Wednesday, October 17, 2007

US Loses Fight in Cotton Subsidies

The US could face billions of dollars in trade sanctions for failing to scrap illegal subsidies paid to American cotton growers.

The World Trade Organisation ruling is a victory for Brazil's cotton industry and for West African states which say the payments harmed their producers.

Brazil hailed the ruling, saying US subsidies had hit world prices, hurting farmers in Brazil and elsewhere.

But US officials believe the payments comply with international trade rules.

Washington is expected to make an appeal against the ruling.

Roberto Azevedo, the Brazilian foreign ministry's trade chief, said that the three-member WTO compliance panel had upheld the findings of its interim report released in July.

"It wasn't changed," he told the Associated Press (AP) news agency just after the ruling was released confidentially to US and Brazilian officials in Geneva.

The office of the US Trade Representative in Washington confirmed the news, saying the US was "very disappointed".

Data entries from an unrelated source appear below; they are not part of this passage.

/-- START is tested in its order; taken, it writes NONE into the stop reason and either makes the run RUNNING with the ramp
count at R, where the needle of the current colour block is the machine needle, or starts a change to it with action
RESUME over every head neither ABSENT nor LOST. -/
def Obligations.StartRunsOrChanges : Prop :=
  ∀ s : State, s.takesFrame .p = true → ∃ t, exec .start s = .next t ∧
    if s.run.state = .walking then s.onlyPort t .p ∧ s.answers t .p .busy []
    else if s.run.state ≠ .armed ∧ s.run.state ≠ .paused then s.onlyPort t .p ∧ s.answers t .p .state []
    else if ¬ ∃ h ∈ headNumbers, (s.head h).state = .active ∨ (s.head h).state = .waiting then
      s.onlyPort t .p ∧ s.answers t .p .noHeads []
    else
      let needle := (s.colourEntry s.run.colourBlock).needle
      s.answers t .p .ok [] ∧
      if needle = s.run.needle then
        t = { s.loseReply .p with
          portP := t.portP, run := { s.run with state := .running, stopReason := .none },
          seq := { s.seq with ramp := s.constants.ramp } }
      else
        t = { s.loseReply .p with portP := t.portP, run := t.run, change := t.change, ring := t.ring } ∧
        t.run = { s.run with state := .changing, stopReason := .none } ∧
        t.change = some {
          target := needle, action := .resume, selectionSent := false, deadline := none, listFull := false,
          confirm := headNumbers.filter fun h =>
            decide ((s.head h).state ≠ .absent) && decide ((s.head h).state ≠ .lost) } ∧
        ((s.ring.state = .full ∨ s.ring.state = .split) → ⟨.selectNeedle, 31, needle⟩ ∈ t.ring.requests)

/-- STOP from either port is never refused; it acts by the run state: RUNNING becomes STOPPING, a change is to end in PAUSED,
a walk ends at the record reached, an arm trace is aborted, and every other state stands. -/
def Obligations.StopActsByRunState : Prop :=
  ∀ (s : State) (port : Port), s.takesFrame port = true → ∃ t, exec (.stop port) s = .next t ∧
    s.answers t port .ok [] ∧
    let reason : StopReason := match port with | .p => .panel | .m => .motionRequest
    match s.run.state with
    | .running => t.run = { s.run with state := .stopping, stopReason := reason } ∧
        t.seq = { s.seq with buffer := none } ∧ t.queue = s.queue ∧ t.heads = s.heads ∧ t.events = s.events
    | .changing => t.run = { s.run with stopReason := reason } ∧
        t.change = s.change.map (fun c => { c with action := .pause }) ∧ t.queue = s.queue ∧ t.heads = s.heads
    | .walking => ∀ w, s.walk = some w → w.listEmptied = false →
        t.walk = none ∧ t.run.cursor = w.cursor ∧ t.run.design = w.design ∧ t.run.colourBlock = w.colourBlock ∧
        t.run.frame = s.run.frame ∧ t.run.stopReason = s.run.stopReason ∧
        t.run.state = (if w.cursor = s.designLength then .finished else .paused) ∧
        t.seq.cursor = w.cursor ∧ t.seq.design = w.design ∧ t.seq.frame = s.run.frame ∧ t.seq.approach = true ∧
        ((s.classOf 23).log = true → ∃ e, t.events.getLast? = some e ∧ e.kind = .walkDone ∧
          e.param = BitVec.ofNat 32 (2 * 2 ^ 24 + w.cursor % 2 ^ 18))
    | .arming => t.trace = none ∧ t.run = { s.run with state := .idle, armedSlot := none } ∧
        (∀ k, s.run.armedSlot = some k → t.slot k = { s.slot k with armed := false }) ∧ t.events = s.events
    | _ => s.onlyPort t port

/-- DISARM is refused with STATE in IDLE, RUNNING, STOPPING, CHANGING and WALKING; taken, it empties the queue and the Repair
List, returns HELD_FAULT, RESTING, WAITING and HELD_NEEDLE heads whose machine needle is not inhibited to ACTIVE, releases
the slot and leaves the rest of the run record. That a HELD_FAULT, RESTING or WAITING head with the machine needle inhibited
keeps its state is the model's reading of R115 (log 8). -/
def Obligations.DisarmReleasesRun : Prop :=
  ∀ s : State, s.takesFrame .p = true → ∃ t, exec .disarm s = .next t ∧
    if s.run.state = .idle ∨ s.run.state = .running ∨ s.run.state = .stopping ∨ s.run.state = .changing ∨
        s.run.state = .walking then s.onlyPort t .p ∧ s.answers t .p .state []
    else
      s.answers t .p .ok [] ∧
      t = { s with portP := t.portP, slots := t.slots, arbiter := t.arbiter, trace := t.trace, run := t.run, seq := t.seq,
                   queue := t.queue, ring := t.ring, heads := t.heads, repairs := t.repairs } ∧
      t.queue = { s.queue with issued := [], prepared := [] } ∧ t.repairs = [] ∧
      t.seq = { s.seq with haltFlag := false, split := none, halt := none, approach := false } ∧
      t.run = { s.run with state := .idle, armedSlot := none, pass := .main, outstanding := false, faultChunk := none } ∧
      (∀ k, s.run.armedSlot = some k → t.slot k = { s.slot k with armed := false }) ∧
      (∀ k, s.run.armedSlot ≠ some k → t.slot k = s.slot k) ∧
      (s.run.state = .arming → t.trace = none) ∧
      ∀ h ∈ headNumbers,
        if ((s.head h).state = .heldFault ∨ (s.head h).state = .resting ∨ (s.head h).state = .waiting ∨
            (s.head h).state = .heldNeedle) ∧ s.barred h = false then
          (t.head h).state = .active ∧ (t.head h).cause = none ∧ (t.head h).noMotion = 0 ∧ (t.head h).tension = 0 ∧
            (t.head h).lastMotion = s.run.cursor
        else t.head h = s.head h
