/-! ### faultRecord -/

@[simp] theorem State.withFaultRecord_power (v : AccessFault) : (s.withFaultRecord v).power = s.power := rfl
@[simp] theorem State.withFaultRecord_portP (v : AccessFault) : (s.withFaultRecord v).portP = s.portP := rfl
@[simp] theorem State.withFaultRecord_portM (v : AccessFault) : (s.withFaultRecord v).portM = s.portM := rfl
@[simp] theorem State.withFaultRecord_constants (v : AccessFault) : (s.withFaultRecord v).constants = s.constants := rfl
@[simp] theorem State.withFaultRecord_store (v : AccessFault) : (s.withFaultRecord v).store = s.store := rfl
@[simp] theorem State.withFaultRecord_pool (v : AccessFault) : (s.withFaultRecord v).pool = s.pool := rfl
@[simp] theorem State.withFaultRecord_slots (v : AccessFault) : (s.withFaultRecord v).slots = s.slots := rfl
@[simp] theorem State.withFaultRecord_faultRecord (v : AccessFault) : (s.withFaultRecord v).faultRecord = v := rfl
@[simp] theorem State.withFaultRecord_arbiter (v : AccessFault) : (s.withFaultRecord v).arbiter = s.arbiter := rfl
@[simp] theorem State.withFaultRecord_scan (v : AccessFault) : (s.withFaultRecord v).scan = s.scan := rfl
@[simp] theorem State.withFaultRecord_trace (v : AccessFault) : (s.withFaultRecord v).trace = s.trace := rfl
@[simp] theorem State.withFaultRecord_walk (v : AccessFault) : (s.withFaultRecord v).walk = s.walk := rfl
@[simp] theorem State.withFaultRecord_run (v : AccessFault) : (s.withFaultRecord v).run = s.run := rfl
@[simp] theorem State.withFaultRecord_seq (v : AccessFault) : (s.withFaultRecord v).seq = s.seq := rfl
@[simp] theorem State.withFaultRecord_queue (v : AccessFault) : (s.withFaultRecord v).queue = s.queue := rfl
@[simp] theorem State.withFaultRecord_change (v : AccessFault) : (s.withFaultRecord v).change = s.change := rfl
@[simp] theorem State.withFaultRecord_ring (v : AccessFault) : (s.withFaultRecord v).ring = s.ring := rfl
@[simp] theorem State.withFaultRecord_heads (v : AccessFault) : (s.withFaultRecord v).heads = s.heads := rfl
@[simp] theorem State.withFaultRecord_inhibit (v : AccessFault) : (s.withFaultRecord v).inhibit = s.inhibit := rfl
@[simp] theorem State.withFaultRecord_repairs (v : AccessFault) : (s.withFaultRecord v).repairs = s.repairs := rfl
@[simp] theorem State.withFaultRecord_events (v : AccessFault) : (s.withFaultRecord v).events = s.events := rfl
@[simp] theorem State.withFaultRecord_classes (v : AccessFault) : (s.withFaultRecord v).classes = s.classes := rfl
@[simp] theorem State.withFaultRecord_timeTag (v : AccessFault) : (s.withFaultRecord v).timeTag = s.timeTag := rfl
@[simp] theorem State.withFaultRecord_pending (v : AccessFault) : (s.withFaultRecord v).pending = s.pending := rfl

/-! ### arbiter -/

@[simp] theorem State.withArbiter_power (v : Arbiter) : (s.withArbiter v).power = s.power := rfl
@[simp] theorem State.withArbiter_portP (v : Arbiter) : (s.withArbiter v).portP = s.portP := rfl
@[simp] theorem State.withArbiter_portM (v : Arbiter) : (s.withArbiter v).portM = s.portM := rfl
@[simp] theorem State.withArbiter_constants (v : Arbiter) : (s.withArbiter v).constants = s.constants := rfl
@[simp] theorem State.withArbiter_store (v : Arbiter) : (s.withArbiter v).store = s.store := rfl
@[simp] theorem State.withArbiter_pool (v : Arbiter) : (s.withArbiter v).pool = s.pool := rfl
@[simp] theorem State.withArbiter_slots (v : Arbiter) : (s.withArbiter v).slots = s.slots := rfl
@[simp] theorem State.withArbiter_faultRecord (v : Arbiter) : (s.withArbiter v).faultRecord = s.faultRecord := rfl
@[simp] theorem State.withArbiter_arbiter (v : Arbiter) : (s.withArbiter v).arbiter = v := rfl
@[simp] theorem State.withArbiter_scan (v : Arbiter) : (s.withArbiter v).scan = s.scan := rfl
@[simp] theorem State.withArbiter_trace (v : Arbiter) : (s.withArbiter v).trace = s.trace := rfl
@[simp] theorem State.withArbiter_walk (v : Arbiter) : (s.withArbiter v).walk = s.walk := rfl
@[simp] theorem State.withArbiter_run (v : Arbiter) : (s.withArbiter v).run = s.run := rfl
@[simp] theorem State.withArbiter_seq (v : Arbiter) : (s.withArbiter v).seq = s.seq := rfl
@[simp] theorem State.withArbiter_queue (v : Arbiter) : (s.withArbiter v).queue = s.queue := rfl
@[simp] theorem State.withArbiter_change (v : Arbiter) : (s.withArbiter v).change = s.change := rfl
@[simp] theorem State.withArbiter_ring (v : Arbiter) : (s.withArbiter v).ring = s.ring := rfl
@[simp] theorem State.withArbiter_heads (v : Arbiter) : (s.withArbiter v).heads = s.heads := rfl
@[simp] theorem State.withArbiter_inhibit (v : Arbiter) : (s.withArbiter v).inhibit = s.inhibit := rfl
@[simp] theorem State.withArbiter_repairs (v : Arbiter) : (s.withArbiter v).repairs = s.repairs := rfl
@[simp] theorem State.withArbiter_events (v : Arbiter) : (s.withArbiter v).events = s.events := rfl
@[simp] theorem State.withArbiter_classes (v : Arbiter) : (s.withArbiter v).classes = s.classes := rfl
@[simp] theorem State.withArbiter_timeTag (v : Arbiter) : (s.withArbiter v).timeTag = s.timeTag := rfl
@[simp] theorem State.withArbiter_pending (v : Arbiter) : (s.withArbiter v).pending = s.pending := rfl

/-! ### scan -/

@[simp] theorem State.withScan_power (v : Option CloseScan) : (s.withScan v).power = s.power := rfl
@[simp] theorem State.withScan_portP (v : Option CloseScan) : (s.withScan v).portP = s.portP := rfl
@[simp] theorem State.withScan_portM (v : Option CloseScan) : (s.withScan v).portM = s.portM := rfl
@[simp] theorem State.withScan_constants (v : Option CloseScan) : (s.withScan v).constants = s.constants := rfl
@[simp] theorem State.withScan_store (v : Option CloseScan) : (s.withScan v).store = s.store := rfl
@[simp] theorem State.withScan_pool (v : Option CloseScan) : (s.withScan v).pool = s.pool := rfl
@[simp] theorem State.withScan_slots (v : Option CloseScan) : (s.withScan v).slots = s.slots := rfl
@[simp] theorem State.withScan_faultRecord (v : Option CloseScan) : (s.withScan v).faultRecord = s.faultRecord := rfl
@[simp] theorem State.withScan_arbiter (v : Option CloseScan) : (s.withScan v).arbiter = s.arbiter := rfl
@[simp] theorem State.withScan_scan (v : Option CloseScan) : (s.withScan v).scan = v := rfl
@[simp] theorem State.withScan_trace (v : Option CloseScan) : (s.withScan v).trace = s.trace := rfl
@[simp] theorem State.withScan_walk (v : Option CloseScan) : (s.withScan v).walk = s.walk := rfl
@[simp] theorem State.withScan_run (v : Option CloseScan) : (s.withScan v).run = s.run := rfl
@[simp] theorem State.withScan_seq (v : Option CloseScan) : (s.withScan v).seq = s.seq := rfl
@[simp] theorem State.withScan_queue (v : Option CloseScan) : (s.withScan v).queue = s.queue := rfl
@[simp] theorem State.withScan_change (v : Option CloseScan) : (s.withScan v).change = s.change := rfl
@[simp] theorem State.withScan_ring (v : Option CloseScan) : (s.withScan v).ring = s.ring := rfl
@[simp] theorem State.withScan_heads (v : Option CloseScan) : (s.withScan v).heads = s.heads := rfl
@[simp] theorem State.withScan_inhibit (v : Option CloseScan) : (s.withScan v).inhibit = s.inhibit := rfl
@[simp] theorem State.withScan_repairs (v : Option CloseScan) : (s.withScan v).repairs = s.repairs := rfl
@[simp] theorem State.withScan_events (v : Option CloseScan) : (s.withScan v).events = s.events := rfl
@[simp] theorem State.withScan_classes (v : Option CloseScan) : (s.withScan v).classes = s.classes := rfl
@[simp] theorem State.withScan_timeTag (v : Option CloseScan) : (s.withScan v).timeTag = s.timeTag := rfl
@[simp] theorem State.withScan_pending (v : Option CloseScan) : (s.withScan v).pending = s.pending := rfl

Brazil has reserved the right to impose annual sanctions of up to $4bn on the United States but would probably seek less in retaliatory measures because the US has removed some of the offending subsidies, AP notes.

Oxfam official Gawain Kripke told the BBC that the ruling would also have a beneficial impact on African cotton farmers, if Brazil is successful in reducing American cotton subsidies.

But if they are not then small countries, like Mali or Burkina Faso, wouldn't really hurt American producers very much.

"The truth is that it takes a bigger country to really make the US comply, because the market has to be big enough that the US is worried about it," he said.